Principles for Exchanges
Cigna supports the development of a health insurance exchange marketplace that facilitates access to high quality and cost effective care. At Cigna, we believe:
Exchanges should ensure a level playing field and supplement, but not replace, existing markets.
- Current markets should continue to operate.
- Carriers should not be required to sell all “metal” plans outside the exchanges.
- Exchanges should not be the only place to buy individual and small group plans.
Exchanges should promote an efficient regulatory environment by leaving insurance regulation to the existing state regulatory body.
- Rate review and other regulatory functions should remain at the Department of Insurance or existing regulatory body.
- Exchanges should not impose additional licensure requirements beyond those currently required by the state.
Exchanges should promote competition by having consistent and objective participation criteria for health plans.
- Carriers that meet the qualified health plans requirements should be allowed to participate in the exchanges without undergoing a competitive bidding process.
- Exchanges should not set premium or establish health care professional reimbursement rates.
Exchanges should ensure meaningful choices for consumers.
- Carriers should have flexibility in product, cost-sharing and network design.
- Carriers should be allowed to choose the markets in which they participate.

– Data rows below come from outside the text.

/-- The net of a single value (R107). -/
def netOf (s : State) (k : ScaleNo) (g : Int) : Int := g - (s.scale k).tare

/-! ## Evaluation (R112, R113) -/

/-- The verdict record an evaluation of `v` gives (R112). -/
def verdictOn (s : State) (k : ScaleNo) (v : Int) : Verdict :=
  let net := s.netOf k v
  match s.headOf k with
  | none => { kind := .noRequest, press := none, mean := v, net := net, trim := 0 }
  | some p =>
    match s.boundRecipe p with
    | none => { kind := .noRequest, press := none, mean := v, net := net, trim := 0 }
    | some r =>
      { kind := (judge r net).1, press := some p, mean := v, net := net, trim := (judge r net).2 }

/-- An evaluation: the verdict, the head's attempts, CHARGE_REJECT for LIGHT or HEAVY, and one VERDICT
frame (R112, R113). The state is left to the rule that makes the evaluation. -/
def evaluate (k : ScaleNo) (v : Int) (s : State) : State :=
  let verdict := s.verdictOn k v
  let s1 := s.modScale k fun c => { c with verdict := some verdict, queue := countAttempt c.queue }
  let s2 := doIf (verdict.kind == .light || verdict.kind == .heavy)
    (raiseNow .chargeReject (.scale k)) s1
  originate .U s2.controller .verdict (verdictBytes k verdict) .plain s2

/-- An evaluation after which the scale enters the state of the verdict (R111, R115, R119). -/
def evaluateTo (k : ScaleNo) (v : Int) (s : State) : State :=
  (evaluate k v s).modScale k fun c => { c with state := (s.verdictOn k v).kind.state }

/-! ## The service queue (R117 to R119) -/

/-- A change of head acts on the scale by its state (R119). -/
def changeOfHead (k : ScaleNo) (s : State) : State :=
  match (s.scale k).state, (s.scale k).verdict with
  | .accepted, some v => evaluateTo k v.mean s
  | .rejected, some v => evaluateTo k v.mean s
  | .noRequest, some v => evaluateTo k v.mean s
  | .lifting, some v => evaluate k v.mean s
  | _, _ => s

/-- Change a scale's queue, and take a change of head if the head press differs (R119). -/
def requeue (k : ScaleNo) (f : List QueueEntry → List QueueEntry) (s : State) : State :=
  let s1 := s.modScale k fun c => { c with queue := f c.queue }
  if s1.headOf k = s.headOf k then s1 else changeOfHead k s1

/-- A press unit that enters CHARGE_WAIT joins the tail of its recipe's scale's queue (R117). -/
def joinQueue (p : PressNo) (r : Recipe) (t : Time) (s : State) : State :=
  requeue (scaleOf r) (· ++ [{ press := p, attempts := 0, joined := t }]) s

/-- A press's entry is removed from the queue it stands in (R118). -/
def leaveQueue (p : PressNo) (s : State) : State :=
  each (fun k x =>
    if (x.scale k).queue.any fun q => q.press == p then
      requeue k (·.filter fun q => q.press != p) x
    else x) (List.finRange 2) s

/-! ## The release (R120) -/

/-- The charge record of a release (R120 step 1). -/
def chargeOf (k : ScaleNo) (v : Verdict) (tare : Int) (q : QueueEntry) (r : Recipe) (t : Time) :
    ChargeRecord :=
  { scale := k, net := v.net, mean := v.mean, tare := tare, target := r.chargeTarget
    tolMinus := r.tolMinus, tolPlus := r.tolPlus, attempts := q.attempts, release := t }

/-- Hand a charge record to a press unit, which enters CHARGE_READY (R120 step 2). -/
def handCharge (p : PressNo) (c : ChargeRecord) (s : State) : State :=
  s.modUnit p fun u => { u with state := .chargeReady, charge := some c }

/-- A gross value empties the pan under an ACCEPTED verdict (R120). The scale is in EMPTY when the head
entry goes, so nothing is evaluated again. -/
def release (k : ScaleNo) (g : Int) (t : Time) (s : State) : State :=
  let c := s.scale k
  let handed :=
    match c.verdict, c.queue with
    | some v, q :: _ =>
      match s.boundRecipe q.press with
      | some r => handCharge q.press (chargeOf k v c.tare q r t) s
      | none => s
    | _, _ => s
  handed.modScale k fun c => { toEmpty [g] c with queue := c.queue.drop 1 }

/-! ## Gross values by state (R108, R109, R111, R114, R115) -/

/-- Zero tracking of a stable window in EMPTY (R109). -/
def zeroTrack (k : ScaleNo) (s : State) : State :=
  let e := s.scaleEntry k
  let mean := meanOf e (s.scale k).window
  if e.zeroTrack = 0 then s
  else if |mean - (s.scale k).tare| ≤ (e.zeroTrack : Int) then
    s.modScale k fun c => { c with tare := mean, tareNoted := false }
  else if (s.scale k).tareNoted then s
  else raiseNow .tareLimit (.scale k) (s.modScale k fun c => { c with tareNoted := true })

/-- A value in EMPTY (R109). A scale that leaves for LOADING keeps tare-limit noted as it stands (DESIGN CHOICE,
log 34). -/
def grossEmpty (k : ScaleNo) (g : Int) (s : State) : State :=
  let e := s.scaleEntry k
  if (e.loadThreshold : Int) ≤ s.netOf k g then
    s.modScale k fun c => { c with state := .loading, window := [g] }
  else
    let s1 := s.modScale k fun c => { c with window := pushWindow e.windowN c.window g }
    doIf (stable e (s1.scale k).window) (zeroTrack k) s1

/-- A value in LOADING (R111). -/
def grossLoading (k : ScaleNo) (g : Int) (s : State) : State :=
  let e := s.scaleEntry k
  if s.netOf k g < (e.emptyThreshold : Int) then s.modScale k (toEmpty [g])
  else
    let s1 := s.modScale k fun c => { c with window := pushWindow e.windowN c.window g }
    doIf (stable e (s1.scale k).window) (evaluateTo k (meanOf e (s1.scale k).window)) s1

/-- Entry to LIFTING (R114): the verdict is held, the lift timer starts, the window holds the value. -/
def toLifting (k : ScaleNo) (g : Int) (t : Time) (s : State) : State :=
  s.modScale k fun c =>
    { c with state := .lifting, window := [g], liftStart := some t
             liftTime := (s.scaleEntry k).liftTime }

/-- A value under a verdict (R114): the empty test first, then the band. -/
def grossVerdict (k : ScaleNo) (g : Int) (t : Time) (s : State) : State :=
  let e := s.scaleEntry k
  if s.netOf k g < (e.emptyThreshold : Int) then
    if (s.scale k).state = .accepted then release k g t s else s.modScale k (toEmpty [g])
  else if (s.scale k).verdict.any fun v => decide (|g - v.mean| ≤ (e.settleBand : Int)) then s
  else toLifting k g t s

/-- A value in LIFTING (R115). -/
def grossLifting (k : ScaleNo) (g : Int) (t : Time) (s : State) : State :=
  let e := s.scaleEntry k
  if s.netOf k g < (e.emptyThreshold : Int) then
    if (s.scale k).verdict.any fun v => v.kind == .accepted then release k g t s
    else s.modScale k (toEmpty [g])
  else
    let s1 := s.modScale k fun c => { c with window := pushWindow e.windowN c.window g }
    let mean := meanOf e (s1.scale k).window
    if stable e (s1.scale k).window && decide ((e.loadThreshold : Int) ≤ s.netOf k mean) then
      evaluateTo k mean (s1.modScale k fun c => { c with liftStart := none })
    else s1

/-- A value in OVERLOAD at or below the capacity (R108). -/
def grossOverload (k : ScaleNo) (g : Int) (s : State) : State :=
  if s.netOf k g < ((s.scaleEntry k).emptyThreshold : Int) then s.modScale k (toEmpty [g]) else s

/-- Entry to OVERLOAD (R108). -/
def toOverload (k : ScaleNo) (s : State) : State :=
  raiseNow .scaleOverload (.scale k)
    (s.modScale k fun c => { withdrawn c with state := .overload, agree := 0 })

/-- A gross value: the capacity test (R108), then the rule of the scale's state. -/
def takeGross (k : ScaleNo) (g : Int) (t : Time) (s : State) : State :=
  let st := (s.scale k).state
  if ((s.scaleEntry k).capacity : Int) < g then
    if st = .overload ∨ st = .disabled then s else toOverload k s
  else
    match st with
    | .empty => grossEmpty k g s
    | .loading => grossLoading k g s
    | .accepted | .rejected | .noRequest => grossVerdict k g t s
    | .lifting => grossLifting k g t s
    | .overload => grossOverload k g s
    | .disabled | .mismatch => s

/-! ## CHECK pairs (R106) -/

/-- A pair that disagrees (R106). -/
def pairDisagrees (k : ScaleNo) (s : State) : State :=
  if (s.scale k).state = .mismatch then s.modScale k fun c => { c with agree := 0 }
  else raiseNow .scaleMismatch (.scale k)
    (s.modScale k fun c => { withdrawn c with state := .mismatch, agree := 0 })

/-- A pair that agrees while the scale is in MISMATCH, with its gross value (R106). -/
def pairAgreesMismatch (k : ScaleNo) (g : Int) (s : State) : State :=
  let e := s.scaleEntry k
  if (e.capacity : Int) < g then toOverload k s
  else if (s.scale k).agree + 1 < 8 then s.modScale k fun c => { c with agree := c.agree + 1 }
  else if (e.loadThreshold : Int) ≤ s.netOf k g then
    s.modScale k fun c => { c with state := .loading, window := [g], agree := 0 }
  else s.modScale k fun c => { toEmpty [g] c with agree := 0 }

/-- A CHECK pair (R106). -/
def takePair (k : ScaleNo) (a b : Int) (t : Time) (s : State) : State :=
  if |a - b| ≤ ((s.scaleEntry k).checkBand : Int) then
    if (s.scale k).state = .mismatch then pairAgreesMismatch k ((a + b).tdiv 2) s
    else takeGross k ((a + b).tdiv 2) t s
  else pairDisagrees k s

/-! ## Channel entries (R104, R105) -/

/-- The skipped count rises (R104, R105). -/
def skip (k : ScaleNo) (s : State) : State :=
  s.modScale k fun c => { c with skipped := satSucc Config.max16 c.skipped }

/-- An OK entry on channel B (R105). -/
def takeB (k : ScaleNo) (mode : ScaleMode) (b : Int) (t : Time) (s : State) : State :=
  match mode, (s.scale k).heldA with
  | .single, _ => s
  | _, none => skip k s
  | .sum, some a => takeGross k (a.value + b) t (s.modScale k fun c => { c with heldA := none })
  | .check, some a => takePair k a.value b t (s.modScale k fun c => { c with heldA := none })

/-- An OK entry on channel A (R105). -/
def takeA (k : ScaleNo) (mode : ScaleMode) (a : Int) (t : Time) (s : State) : State :=
  match mode with
  | .single => takeGross k a t s
  | .sum | .check => s.modScale k fun c => { c with heldA := some { value := a, arrival := t } }

/-- A matching entry becomes the channel's last entry; an enabled scale goes on with it. In SUM and CHECK
mode a non-OK entry discards the held A value (R104). -/
def takeChannelA (k : ScaleNo) (e : ChannelEntry) (t : Time) (s : State) : State :=
  let s1 := s.modScale k fun c =>
    { c with lastA := some { status := e.status, value := e.value, arrival := t } }
  if (s.scale k).state = .disabled then s1
  else if e.status = .ok then takeA k (s.scaleEntry k).mode e.value t s1
  else skip k (s1.modScale k fun c =>
    { c with heldA := if (s.scaleEntry k).mode = .single then c.heldA else none })

/-- As `takeChannelA`, for channel B: a non-OK entry leaves the held A value (R104). -/
def takeChannelB (k : ScaleNo) (e : ChannelEntry) (t : Time) (s : State) : State :=
  let s1 := s.modScale k fun c =>
    { c with lastB := some { status := e.status, value := e.value, arrival := t } }
  if (s.scale k).state = .disabled then s1
  else if e.status = .ok then takeB k (s.scaleEntry k).mode e.value t s1
  else skip k s1

/-- One channel entry of a scale's node (R104). -/
def takeScaleEntry (k : ScaleNo) (node : Nat) (t : Time) (e : ChannelEntry) (s : State) : State :=
  let r : NodeRef := { node := node, line := e.channel }
  if (s.scaleEntry k).channelA = some r then takeChannelA k e t s
  else if (s.scaleEntry k).channelB = some r then takeChannelB k e t s
  else s

/-- The entries of a SAMPLE of a SCALE node, in list order, each in full before the next (R104). -/
def takeScale (k : ScaleNo) (node : Nat) (entries : List ChannelEntry) (t : Time) (s : State) : State :=
  each (takeScaleEntry k node t) entries s

/-! ## The lift timer (R116), TARE (R110) -/

/-- The lift timer has reached the lift time in force while the scale is in LIFTING (R116). -/
def liftDue (s : State) (k : ScaleNo) : Bool :=
  !s.shutdown && (s.scale k).state == .lifting
    && (s.scale k).liftStart.any fun t => decide ((s.scale k).liftTime ≤ since s.timebase t)

/-- Lift timer expiry: LOADING, the verdict withdrawn, the window kept (R116). -/
def liftExpires (k : ScaleNo) (s : State) : State :=
  s.modScale k fun c => { c with state := .loading, verdict := none, liftStart := none }

/-- SCALE_CONTROL TARE (R110): the new tare is returned. -/
def scaleTare (k : ScaleNo) (s : State) : State × Result × List Byte :=
  let e := s.scaleEntry k
  let w := (s.scale k).window
  if (s.scale k).state = .empty ∧ stable e w = true then
    (s.modScale k fun c => { c with tare := meanOf e w, tareNoted := false }, .ok,
      intBytes 4 (meanOf e w))
  else (s, .busy, [])

/-! ## Writes and resets (R102, R121) -/

/-- The effect on a scale context of a write answered OK (R102's table). -/
def scaleWritten (old new : ScaleEntry) (c : Scale) : Scale :=
  match old.enabled, new.enabled with
  | false, true => { toEmpty [] c with heldA := none, agree := 0 }
  | true, false => { withdrawn c with state := .disabled, heldA := none, agree := 0 }
  | true, true =>
    if old = new then c else { c with window := [], heldA := none, tareNoted := false }
  | false, false => c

Systems should be established that ensure increased participation, mitigate risk selection both inside and outside of the exchange market, and minimize disruption to employers.
- Individual and small group markets should be administered separately under a single state exchange.
- Risk adjustment tools should use best practices and ensure that carriers can continue to innovate through benefit design.
- Large group employers should not be required to participate in the exchanges.
Exchanges should promote quality and improved health outcomes.
- Carriers should be required to report on activities, such as care/disease management, treatment compliance and wellness and health promotion programs.
There should be uniform standards for data elements so consumers have access to useful, accurate and understandable information.
- Health and Human Services (HHS) should support the adoption and utilization of standard data transmission (e.g., HIPAA transaction standards), terminology, benefit descriptions and eligibility transmission to promote consistency across states and to reduce administrative costs.
Exchanges should incorporate seamless coordination with public programs.
- Exchanges should be allowed to contract with private companies to perform certain functions, such as eligibility determination.
Exchanges should establish a transparent governance model that includes representation of consumers, employers, health care professionals and individuals with actuarial and insurance expertise.
- Exchanges should adopt state open records and meetings policies.
- Exchanges should be established as a non-profit or trust and should be funded through a broad funding source.